--- Exercise brief ---
Find the line in the entries below that contains "let cur := qy.run.bind". Repeat it exactly, and every line after it through the line that contains "c, some b =>".

--- Given records ---
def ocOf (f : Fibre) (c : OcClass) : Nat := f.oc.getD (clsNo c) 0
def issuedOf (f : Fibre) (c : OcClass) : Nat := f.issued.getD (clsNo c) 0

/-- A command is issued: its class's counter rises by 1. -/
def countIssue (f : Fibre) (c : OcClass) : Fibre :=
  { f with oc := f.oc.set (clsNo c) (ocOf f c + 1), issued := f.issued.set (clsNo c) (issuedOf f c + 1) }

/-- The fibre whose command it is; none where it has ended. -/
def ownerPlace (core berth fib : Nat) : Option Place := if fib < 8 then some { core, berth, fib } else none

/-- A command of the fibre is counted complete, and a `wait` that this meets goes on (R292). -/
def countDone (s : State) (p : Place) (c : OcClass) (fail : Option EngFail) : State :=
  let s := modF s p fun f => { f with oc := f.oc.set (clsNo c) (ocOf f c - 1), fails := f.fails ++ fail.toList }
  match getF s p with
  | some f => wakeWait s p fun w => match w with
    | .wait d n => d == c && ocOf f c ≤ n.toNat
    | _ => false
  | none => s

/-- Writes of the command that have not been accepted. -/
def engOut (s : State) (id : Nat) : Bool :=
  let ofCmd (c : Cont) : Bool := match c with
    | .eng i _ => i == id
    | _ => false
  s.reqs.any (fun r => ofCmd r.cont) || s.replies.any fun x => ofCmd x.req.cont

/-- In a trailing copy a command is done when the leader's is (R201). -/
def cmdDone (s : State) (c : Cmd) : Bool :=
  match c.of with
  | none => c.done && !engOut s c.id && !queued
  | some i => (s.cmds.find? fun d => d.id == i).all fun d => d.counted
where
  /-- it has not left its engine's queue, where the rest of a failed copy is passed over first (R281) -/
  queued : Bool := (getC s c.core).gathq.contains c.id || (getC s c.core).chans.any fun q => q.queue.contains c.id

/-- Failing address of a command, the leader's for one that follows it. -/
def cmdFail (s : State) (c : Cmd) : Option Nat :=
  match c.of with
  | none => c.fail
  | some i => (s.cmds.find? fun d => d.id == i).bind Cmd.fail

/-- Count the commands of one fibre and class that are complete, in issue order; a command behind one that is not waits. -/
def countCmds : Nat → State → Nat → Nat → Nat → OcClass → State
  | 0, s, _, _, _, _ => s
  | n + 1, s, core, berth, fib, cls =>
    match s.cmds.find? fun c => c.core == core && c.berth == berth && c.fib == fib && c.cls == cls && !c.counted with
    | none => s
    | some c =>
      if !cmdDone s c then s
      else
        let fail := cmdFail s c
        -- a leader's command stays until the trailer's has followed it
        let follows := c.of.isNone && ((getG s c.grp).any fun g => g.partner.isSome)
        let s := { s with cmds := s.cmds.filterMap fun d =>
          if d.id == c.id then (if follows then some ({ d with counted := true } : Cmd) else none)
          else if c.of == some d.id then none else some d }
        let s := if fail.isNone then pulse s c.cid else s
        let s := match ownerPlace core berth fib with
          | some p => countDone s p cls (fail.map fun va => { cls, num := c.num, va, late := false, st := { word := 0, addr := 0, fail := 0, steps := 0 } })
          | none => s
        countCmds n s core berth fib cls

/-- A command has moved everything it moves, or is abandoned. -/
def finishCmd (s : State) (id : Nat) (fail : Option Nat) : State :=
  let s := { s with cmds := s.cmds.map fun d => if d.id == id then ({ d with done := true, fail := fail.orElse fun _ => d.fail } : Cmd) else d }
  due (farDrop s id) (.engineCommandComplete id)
...
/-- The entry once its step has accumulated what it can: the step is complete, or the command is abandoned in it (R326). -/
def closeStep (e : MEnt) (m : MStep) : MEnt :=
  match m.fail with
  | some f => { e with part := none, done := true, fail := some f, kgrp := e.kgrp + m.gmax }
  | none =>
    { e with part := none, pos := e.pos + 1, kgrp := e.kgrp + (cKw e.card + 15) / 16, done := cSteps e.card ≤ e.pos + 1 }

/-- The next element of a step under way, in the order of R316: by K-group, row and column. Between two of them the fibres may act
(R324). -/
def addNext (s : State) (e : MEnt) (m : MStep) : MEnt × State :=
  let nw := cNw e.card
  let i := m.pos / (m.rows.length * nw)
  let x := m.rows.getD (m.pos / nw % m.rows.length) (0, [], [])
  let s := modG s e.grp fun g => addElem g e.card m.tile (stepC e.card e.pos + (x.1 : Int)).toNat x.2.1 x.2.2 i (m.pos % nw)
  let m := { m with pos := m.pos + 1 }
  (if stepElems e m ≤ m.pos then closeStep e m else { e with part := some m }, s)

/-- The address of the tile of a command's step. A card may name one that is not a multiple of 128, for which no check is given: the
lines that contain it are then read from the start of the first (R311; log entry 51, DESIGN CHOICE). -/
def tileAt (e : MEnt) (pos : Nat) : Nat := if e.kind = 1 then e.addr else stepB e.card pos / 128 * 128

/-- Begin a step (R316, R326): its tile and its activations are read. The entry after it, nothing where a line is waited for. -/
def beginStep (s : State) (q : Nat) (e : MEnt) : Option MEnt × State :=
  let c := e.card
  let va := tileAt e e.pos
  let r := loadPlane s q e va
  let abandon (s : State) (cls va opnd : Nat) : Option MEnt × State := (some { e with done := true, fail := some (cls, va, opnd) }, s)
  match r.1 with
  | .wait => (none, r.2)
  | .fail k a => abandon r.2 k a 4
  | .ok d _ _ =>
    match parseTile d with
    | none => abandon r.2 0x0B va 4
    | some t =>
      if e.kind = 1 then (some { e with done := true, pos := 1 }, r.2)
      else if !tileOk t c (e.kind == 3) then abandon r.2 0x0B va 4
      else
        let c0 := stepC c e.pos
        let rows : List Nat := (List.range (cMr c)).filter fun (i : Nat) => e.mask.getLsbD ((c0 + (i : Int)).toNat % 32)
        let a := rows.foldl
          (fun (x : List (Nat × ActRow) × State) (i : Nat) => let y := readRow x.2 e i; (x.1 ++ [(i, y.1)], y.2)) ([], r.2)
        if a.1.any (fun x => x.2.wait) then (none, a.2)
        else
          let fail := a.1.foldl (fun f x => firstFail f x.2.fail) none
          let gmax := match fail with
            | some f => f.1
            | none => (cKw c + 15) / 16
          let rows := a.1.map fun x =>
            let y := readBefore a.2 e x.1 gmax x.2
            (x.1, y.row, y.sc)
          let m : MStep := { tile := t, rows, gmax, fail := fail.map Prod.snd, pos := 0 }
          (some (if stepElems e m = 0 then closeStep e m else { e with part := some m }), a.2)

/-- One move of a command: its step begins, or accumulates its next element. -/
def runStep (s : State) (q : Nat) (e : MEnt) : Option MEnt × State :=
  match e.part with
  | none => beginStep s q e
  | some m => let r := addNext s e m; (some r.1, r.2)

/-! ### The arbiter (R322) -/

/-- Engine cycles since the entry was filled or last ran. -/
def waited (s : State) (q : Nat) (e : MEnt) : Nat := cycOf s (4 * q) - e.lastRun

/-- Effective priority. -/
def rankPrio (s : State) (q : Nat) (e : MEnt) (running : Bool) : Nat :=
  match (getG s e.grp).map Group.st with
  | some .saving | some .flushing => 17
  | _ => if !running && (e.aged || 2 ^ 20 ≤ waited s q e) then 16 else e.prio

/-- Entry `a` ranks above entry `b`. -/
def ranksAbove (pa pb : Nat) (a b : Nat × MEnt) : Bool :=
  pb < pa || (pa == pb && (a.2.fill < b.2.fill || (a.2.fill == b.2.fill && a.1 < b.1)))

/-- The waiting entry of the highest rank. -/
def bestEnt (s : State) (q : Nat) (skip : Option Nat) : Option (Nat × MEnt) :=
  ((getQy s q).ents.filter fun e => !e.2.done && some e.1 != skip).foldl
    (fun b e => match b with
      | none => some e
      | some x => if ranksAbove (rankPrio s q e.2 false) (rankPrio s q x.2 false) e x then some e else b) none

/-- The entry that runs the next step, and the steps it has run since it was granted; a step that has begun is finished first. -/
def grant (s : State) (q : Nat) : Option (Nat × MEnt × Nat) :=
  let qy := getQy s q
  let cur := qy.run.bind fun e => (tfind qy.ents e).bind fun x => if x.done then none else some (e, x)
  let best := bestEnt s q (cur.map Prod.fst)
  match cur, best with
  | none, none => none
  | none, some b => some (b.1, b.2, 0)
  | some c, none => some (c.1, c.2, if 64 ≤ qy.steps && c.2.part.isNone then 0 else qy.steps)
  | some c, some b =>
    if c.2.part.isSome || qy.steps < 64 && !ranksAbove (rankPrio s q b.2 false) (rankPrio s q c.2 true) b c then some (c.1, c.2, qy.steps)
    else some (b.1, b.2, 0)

--- Expected output ---
  let cur := qy.run.bind fun e => (tfind qy.ents e).bind fun x => if x.done then none else some (e, x)
  let best := bestEnt s q (cur.map Prod.fst)
  match cur, best with
  | none, none => none
  | none, some b => some (b.1, b.2, 0)
  | some c, none => some (c.1, c.2, if 64 ≤ qy.steps && c.2.part.isNone then 0 else qy.steps)
  | some c, some b =>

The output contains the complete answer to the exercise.